Babs went and looked in the desk drawer. There was no gun. He’d been reaching for a disposable cigarette lighter.

Kreuz reholstered. She looked at the dead man on the floor and then into the drawer. “Oh,” she said. “My bad.”


Bagratyön knew where the bodies were buried, literally. He gave up everything he could in hopes of a reduced sentence. There was the money-laundering trail, and Guzenko’s likely successor in the chain of command, a road map to the crew’s structure and operations, even the two Maras, Porfírio and Hernán, Kaufman’s killers, although they proved impossible to trace. And last but not least, a complete inventory of black-market goods.

It was in a warehouse off the Shore Parkway, near a marina out by Floyd Bennett Field. They found the ammo and the rest of the stolen cargo from Holloman, along with laptops, digital LCD monitors, computer peripherals, unlicensed software, pirated DVDs, Rolex counterfeits, generic pharmaceuticals, power tools, auto parts, and fifty cases of fruit-flavored condoms.

“It’s a good bust, DiMello,” the lieutenant told her.

“Thank you, sir,” she said.

“Too bad we couldn’t take Nico Constantine down with them.”

“Fortunes of war, Lieutenant.”

“There’ll be a next time. Guy like that, he’ll step on his dick, sooner or later.”

“I’ll forward his case jacket to Manhattan Midtown.”

“You square things with Tommy’s PO?” he asked.

She nodded.

“That kid’s got nine lives,” the lieutenant said.

The issue was, they couldn’t pop Nico without violating Tommy, so they had to maintain the fiction that Nico and Tommy, and Beeks, undercover, in character as the upstate buyer from some Aryan brotherhood, were side cards to the main event. They got a pass. There was no other way to play it.

But it gave Babs a marker she could call in down the road.
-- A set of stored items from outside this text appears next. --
-- ==== Sys2Proof/Machine/Outside.lean ====
section
/-! DEFINITION. What reaches the device from outside its cores: the host and its translations, the caches' and walkers'
own acts, and the bridge (11 R241, R247, R250; 12 R282; 15 R348 to R354; 18 R410 to R416). -/

namespace Sys2Proof.Machine

/-! ## Caches, walks and the scrub (11 R247 to R250; 15 R350) -/

/-- A bit of a cell of device memory is lost; its next read corrects it (11 R250; log 123). -/
def execCellUpset (a : Nat) (s : State) : Res :=
  .next (if a < deviceBytes then s.updMem fun m => { m with weak := NSet.add m.weak (a / 64) } else s)

/-- CACHE_SECTOR_FILL (11 R247, R248, R250): the sector of an address of device memory, poisoned where its data is
uncorrectable, corrected where it can be. -/
def execCacheSectorFill (a : Nat) (bad : Bool) (s : State) : Res :=
  let sec := a / 64
  .next (if deviceBytes ≤ a ∨ (Tab.get s.mem.sys sec).isSome then s
  else
    let p := bad || NSet.has s.mem.poison sec
    let s := if p then s else correctSector sec s
    let r := makeRoom none (sec / 2) s
    if r.1 then r.2.updMem fun m => { m with sys := Tab.put m.sys sec (Sector.mk false p) } else r.2)

/-- H firmware flushes the system cache (11 R241): every sector that no deferral pins goes, a dirty one to memory. -/
def execCacheFlush (s : State) : Res :=
  .next ((s.mem.sys.filter fun e => !(s.mem.defer.any fun d => d.pa / 128 == e.1 / 2)).foldl
    (fun s e => evictSector none e.1 s) s)

/-- TLB_MISS_WALK (15 R350): a walk for the context on core c. -/
def execTlbMissWalk (c : Nat) (va : Word) (s : State) : Res :=
  .next (match (s.getCore c).seat with
    | some z => if canonical va.toNat then (lookup s c z.ctx va.toNat).2 else s
    | none => s)

/-- PATROL_SCRUB (11 R250): a sector of device memory is read. A correctable error stands corrected afterwards and is reported
to H firmware (18 R412). Whether this read met an uncorrectable one, which poisons the sector, is open (log 2, 83). -/
def execPatrolScrub (a : Nat) (s : State) : Res :=
  let c := s.choose 2
  .next (if deviceBytes ≤ a then c.2
  else if c.1 = 0 then correctSector (a / 64) c.2
  else c.2.updMem fun m => { m with poison := NSet.add m.poison (a / 64) })

/-! ## The host's translations (15 R353, R354) -/

/-- The contexts with a PASID. -/
def State.pasidCtxs (s : State) (pasid : Nat) : List (Nat × Ctx) := s.ctxs.filter fun e => e.2.pasid == pasid

/-- Whether a host page meets a range. -/
def HostPage.meets (h : HostPage) (pasid lo n : Nat) : Bool :=
  h.pasid == pasid && decide (h.va < lo + n) && decide (lo < h.va + h.size)

/-- ATS_TRANSLATION_COMPLETION (R353): a page as the host returns it, cached for the contexts with that PASID; one not
present gives a page request. -/
def execAtsTranslationCompletion (pasid : Nat) (va : Word) (size : Nat) (hpa : Nat) (rights : BitVec 3) (present : Bool)
    (s : State) : Res :=
  let n := max 4096 size
  let lo := va.toNat / n * n
  let s := { s with hostMap := s.hostMap.filter fun h => !h.meets pasid lo n }
  .next (if present then
    (s.pasidCtxs pasid).foldl
      (fun (s : State) e =>
        let k := if s.atc.length < 4096 then (0, s) else s.choose 4096
        { k.2 with atc := insertTlb 4096 k.2.atc (Tlb.mk e.1 lo n hpa (rights.setWidth 64) 0) k.1 })
      { s with hostMap := s.hostMap ++ [(HostPage.mk pasid lo n hpa rights)] }
  else
    (s.pasidCtxs pasid).foldl
      (fun (s : State) e =>
        let q := (e.2.vi, pasid, va.toNat / 4096)
        if s.pri.contains q then s else { s with pri := s.pri ++ [q] }) s)

/-- Drops what the ATC holds of a range of a context. -/
def State.dropAtc (s : State) (ctx range addr : Nat) : State :=
  { s with atc := s.atc.filter fun t => !t.coveredBy ctx 0 range addr }

/-- HOST_ATS_INVALIDATE (R354): as a kind 0 command on the ATC, for every context with the PASID; nothing completes
while a covered access still drains. -/
def execHostAtsInvalidate (pasid : Nat) (va : Word) (size : Nat) (s : State) : Res :=
  let range := Nat.log2 (max 4096 size)
  let cs := (s.pasidCtxs pasid).map (·.1)
  .next (if cs.any fun c => s.stillDraining c 0 range va.toNat then s
  else
    let s := { s with hostMap := s.hostMap.filter fun h => !h.meets pasid (va.toNat / 2 ^ range * 2 ^ range) (2 ^ range) }
    cs.foldl
      (fun (s : State) c =>
        let ps := (s.allCores.filter fun k => s.holdsAccess k c 0 range va.toNat).map (·.pcore)
        (ps.foldl State.rollbackAt s).dropAtc c range va.toNat) s)

/-- PRI_PAGE_RESPONSE (R353): the oldest page request of an interface is answered; a place at the host is free for the
next one that waits in the device. -/
def execPriPageResponse (vi : Nat) (s : State) : Res :=
  .next (match (s.priOut vi).head? with
    | some q => { s with pri := s.pri.erase q }
    | none => s)

/-! ## Host accesses (12 R282; 18 R410, R411). Device memory stands at its own addresses, seen through the windows that a
steward maps; bar n of interface v at 2^64 + 2^24 v + 2^20 n, and the configuration space of function v at 2^65 + 4096 v
(log 14). -/

/-- The base of the BARs among the addresses of host accesses. -/
def barBase : Nat := 2 ^ 64

/-- The base of the configuration spaces among the addresses of host accesses. -/
def cfgBase : Nat := 2 ^ 65

/-- The interface, the bar and the offset of a host access to a BAR. -/
def barOf (a : Nat) : Nat × Nat × Nat := ((a - barBase) / 2 ^ 24 % 64, (a - barBase) / 2 ^ 20 % 16, a % 2 ^ 20)

/-- WINDOW_MAP (18 R411): a steward makes a range of device memory visible to the host, or no longer. -/
def execWindowMap (lo : Nat) (n : Nat) (on : Bool) (s : State) : Res :=
  let rest := s.windows.filter fun w => w != (lo, n)
  .next { s with windows := if on && decide (lo + n ≤ deviceBytes) then rest ++ [(lo, n)] else rest }

/-- Whether a host access reaches device memory: all of it in one window (R411). -/
def State.inWindow (s : State) (a n : Nat) : Bool := s.windows.any fun w => decide (w.1 ≤ a) && decide (a + n ≤ w.1 + w.2)

/-- The registers of a function's configuration space that are not zero, by offset and size (R410). Where each capability
stands is the model's choice (log 117). -/
def cfgItems (v : Nat) : List (Nat × Nat × Nat) :=
  [(0x00, 2, 0x5948), (0x02, 2, if v = 0 then 0x0008 else 0x0009), (0x06, 2, 0x0010), (0x09, 3, 0x120000), (0x34, 1, 0x40),
   -- PCI Express: AtomicOp completer, 32 and 64 bits; MSI-X: 2048 vectors, table and pending bits in BAR4;
   -- and the link at 64 GT/s, x16
   (0x40, 2, 0x8010), (0x42, 2, 2), (0x4C, 4, 0x106), (0x64, 4, 0x180), (0x6C, 4, 0x7E), (0x80, 2, 0x0011), (0x82, 2, 2047), (0x84, 4, 4), (0x88, 4, 0x8004),
   -- Advanced Error Reporting, ATS, PRI, PASID
   (0x100, 4, 0x15020001), (0x150, 4, 0x1601000F), (0x160, 4, 0x17010013), (0x168, 4, 512), (0x170, 4, 0x1801001B),
   (0x174, 2, 0x1400),
   -- Data Link Feature, Flit Logging
   (0x180, 4, 0x19010025), (0x190, 4, if v = 0 then 0x1B010032 else 0x00010032)] ++
  -- SR-IOV, of the physical function, with the virtual functions' BARs; its own BARs; all of them of 64 bits
  (if v = 0 then [(0x1B0, 4, 0x00010010), (0x1BC, 2, 63), (0x1BE, 2, 63), (0x1CA, 2, 0x0009), (0x1D4, 1, 4), (0x1DC, 1, 4),
    (0x1E4, 1, 4), (0x10, 1, 4), (0x18, 1, 4), (0x20, 1, 4)] else [])

/-- The configuration space of a function. -/
def cfgSpace (v : Nat) : Mem := (cfgItems v).foldl (fun m i => m.putN i.1 i.2.1 i.2.2) []

/-- A host read of configuration space (R410). -/
def cfgRead (a n : Nat) : List Byte := (cfgSpace (a / 4096 % 64)).bytes (a % 4096) n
She had Tommy’s balls in her pocket, and he knew it.


Not that he’s worried. One thing at a time, is how Tommy deals. He’s up in Riverdale again, visiting his grandmother. It’s a beautiful fall day, crisp and clear, with just enough breeze off the river that she needs a lap robe. He’s pushing her around the grounds in her wheelchair. The gravel on the path crunches underfoot. He’s telling her a story, full of gangsters and gunrunners. She doesn’t really follow it. Too complicated, too many foreign names, too many people she doesn’t know.

She’s happy enough with the sound of his voice.